Der Präsident spielte die Rolle des «Erwachsenen im Sandkasten», was auf dem polarisierten Washingtoner Tummelplatz der Eitelkeiten nicht gut ankam. Bei den Republikanern hätte er wohl auch mit einem umgänglicheren Auftreten wenig bewirkt. Bill Clinton, ein ungleich grösseres Talent im Umgang mit Menschen, biss sich an ihnen ebenfalls die Zähne aus. Doch selbst Abgeordnete und Senatoren der Demokraten fremdelten mit «ihrem» Präsidenten.

«He doesn't like people»

Obamas vielleicht grösstes Defizit liegt im zwischenmenschlichen Bereich. Es gibt Politiker, die bei öffentlichen Auftritten farblos und hölzern wirken, im persönlichen Gespräch die Menschen aber für sich einnehmen können. Barack Obama ist das Gegenteil. Bei seinen Ansprachen begeistert er die Massen, doch der direkte Umgang mit Menschen, die ihm fremd sind, fällt ihm schwer.
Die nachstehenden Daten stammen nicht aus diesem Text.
/-- Words held by the records in the ring (R410). -/
def Queue.used (q : Queue) : Nat := (q.ring.map fun r => r.len / 8).sum

/-- HELD (R411). -/
def Queue.held (q : Queue) : Nat := q.ring.length + q.staged.length

/-- A record counted as dropped (R411). -/
def Queue.dropOne (q : Queue) : Queue := { q with drop := (q.drop + 1) % 2 ^ 32, dropEv := true }

/-- The sequence numbers as an offer by producer `src` in cycle `t` finds them (R408): of the offers of one cycle those of a higher
SRC come after it. The number it takes, and the queue with the numbers that follow moved on. -/
def Queue.number (q : Queue) (src t : Nat) : Nat × Queue :=
  let same := if q.sameAt = t then q.same else []
  let later := same.countP fun x => decide (src < x)
  let seq := q.nseq - later
  let f (x : Staged) : Staged := if 0 < later ∧ x.cyc = t ∧ src < x.src ∧ seq ≤ x.seq then { x with seq := x.seq + 1 } else x
  (seq, { q with nseq := (q.nseq + 1) % 2 ^ 64, sameAt := t, same := same ++ [src], staged := q.staged.map f })

/-- A record that enters staging in the order of the numbers (R408, R409): of three, the last is dropped. -/
def Queue.enter (q : Queue) (x : Staged) : Queue :=
  let l := (q.staged.takeWhile fun y => decide (y.seq < x.seq)) ++ x :: q.staged.dropWhile fun y => decide (y.seq < x.seq)
  if l.length ≤ 2 then { q with staged := l } else Queue.dropOne { q with staged := l.dropLast }

/-- An offer of `payload` by producer `src` to queue `i`, judged under R409; every offer takes the next sequence
number (R408). -/
def State.offerRaw (s : State) (i : Fin 64) (src : Nat) (payload : List Byte) : State :=
  let q := s.que.q[i]
  let n := q.number src s.clk.cyc
  let q2 :=
    if !s.queEn i.val || s.ringBad i || q.halted || decide (q.limit < recLen payload) then n.2.dropOne
    else n.2.enter ⟨n.1, src, payload, s.clk.cyc, s.que.offers⟩
  { s with que := { s.que with q := vset s.que.q i q2, offers := s.que.offers + 1 } }

/-- The oldest record has been in the ring for AGE_US or longer (R420). -/
def State.queAged (s : State) (i : Fin 64) : Bool :=
  let age := s.QUE_CTRL_AGE_US i.val
  match s.que.q[i].ring with
  | [] => false
  | r :: _ => decide (age ≠ 0) && decide (usCyc age ≤ s.clk.cyc - r.cyc)

/-- RECS has reached the threshold (R420). -/
def State.queThr (s : State) (i : Fin 64) : Bool :=
  decide (max 1 (s.QUE_CFG_THR i.val) ≤ s.que.q[i].ring.length)

/-- PEND of queue `i` (R420). -/
def State.quePend (s : State) (i : Fin 64) : Bool := s.queEn i.val && (s.queThr i || s.queAged i)

/-- The interrupt of queue `i` is active (R420). -/
def State.queInt (s : State) (i : Fin 64) : Bool :=
  s.quePend i || (s.que.q[i].dropEv && s.QUE_CFG_DROP_IRQ i.val == 1)

/-- Payload of a notice (Table 18.10). -/
def State.noticeBytes (s : State) (i : Fin 64) : List Byte :=
  let q := s.que.q[i]
  let thr := s.queEn i.val && s.queThr i
  let age := s.queEn i.val && s.queAged i
  let drp := q.dropEv && s.QUE_CFG_DROP_IRQ i.val == 1
  let cause := (if thr then 1 else 0) + (if age then 2 else 0) + (if drp then 4 else 0)
  leBytes 1 i.val ++ leBytes 1 cause ++ leBytes 2 q.ring.length ++ leBytes 4 q.nseq

/-- The interrupt of queue `i` judged again: with ROUTE 8, each time it becomes active a notice goes to MSG_Q,
whose own ROUTE 8 acts as 15 (R421). -/
def State.settle (s : State) (i : Fin 64) : State :=
  let act := s.queInt i
  let m : Fin 64 := Fin.ofNat 64 s.QUE_GLB_CFG_MSG_Q
  let rise := act && !s.que.q[i].intWas
  let s1 := { s with que := { s.que with q := vupd s.que.q i fun q => { q with intWas := act } } }
  if rise && s.QUE_CFG_ROUTE i.val == 8 && i != m then s1.offerRaw m 12 (s.noticeBytes i) else s1

/-- Every queue's interrupt judged again (R420, Table 18.11). -/
def State.settleAll (s : State) : State := (List.finRange 64).foldl (fun st i => st.settle i) s

/-- The level of IRQ_n that the queues ask for (R420). -/
def State.irqLine (s : State) (n : Nat) : Bool :=
  (List.finRange 64).any fun q => s.QUE_CFG_ROUTE q.val == n && s.queInt q

/-- An offer of a record to queue `i` (R409) and the interrupt that may follow. -/
def State.offer (s : State) (i : Fin 64) (src : Nat) (payload : List Byte) : State :=
  (s.offerRaw i src payload).settle i

end Sys2Proof.Machine
end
In this Nov. 10, 2016 photo, President Barack Obama and President-elect Donald Trump shake hands following their meeting in the Oval Office of the White House in Washington. (AP Photo/Pablo Martinez M ...
Obama beim Treffen mit Nachfolger Donald Trump: Socializing war nie seine Stärke.Bild: Pablo Martinez Monsivais/AP/KEYSTONE

Nie werde ich einen Satz vergessen, den der Watergate-Enthüller und «Washington Post»-Journalist Bob Woodward im Wahlkampf 2012 an einer Veranstaltung in New York geäussert hat: «He doesn't like people» – er mag die Menschen nicht. Obama sei kein Menschenfeind, betonte Woodward, aber er lasse sich nicht gerne mit Leuten ein, die nicht zu seinem Umfeld zählen.

Die grosse Enttäuschung

Daraus entstand ein Hang zur Eigenbrötlerei. Bill Clinton oder Ronald Reagan luden am Abend gerne Gäste ins Weisse Haus ein. Barack Obama hingegen verkroch sich nach dem Nachtessen mit der Familie, das ihm «heilig» war, in sein privates Büro, wo er weiter arbeitete, im Internet surfte oder Sportübertragungen am TV schaute.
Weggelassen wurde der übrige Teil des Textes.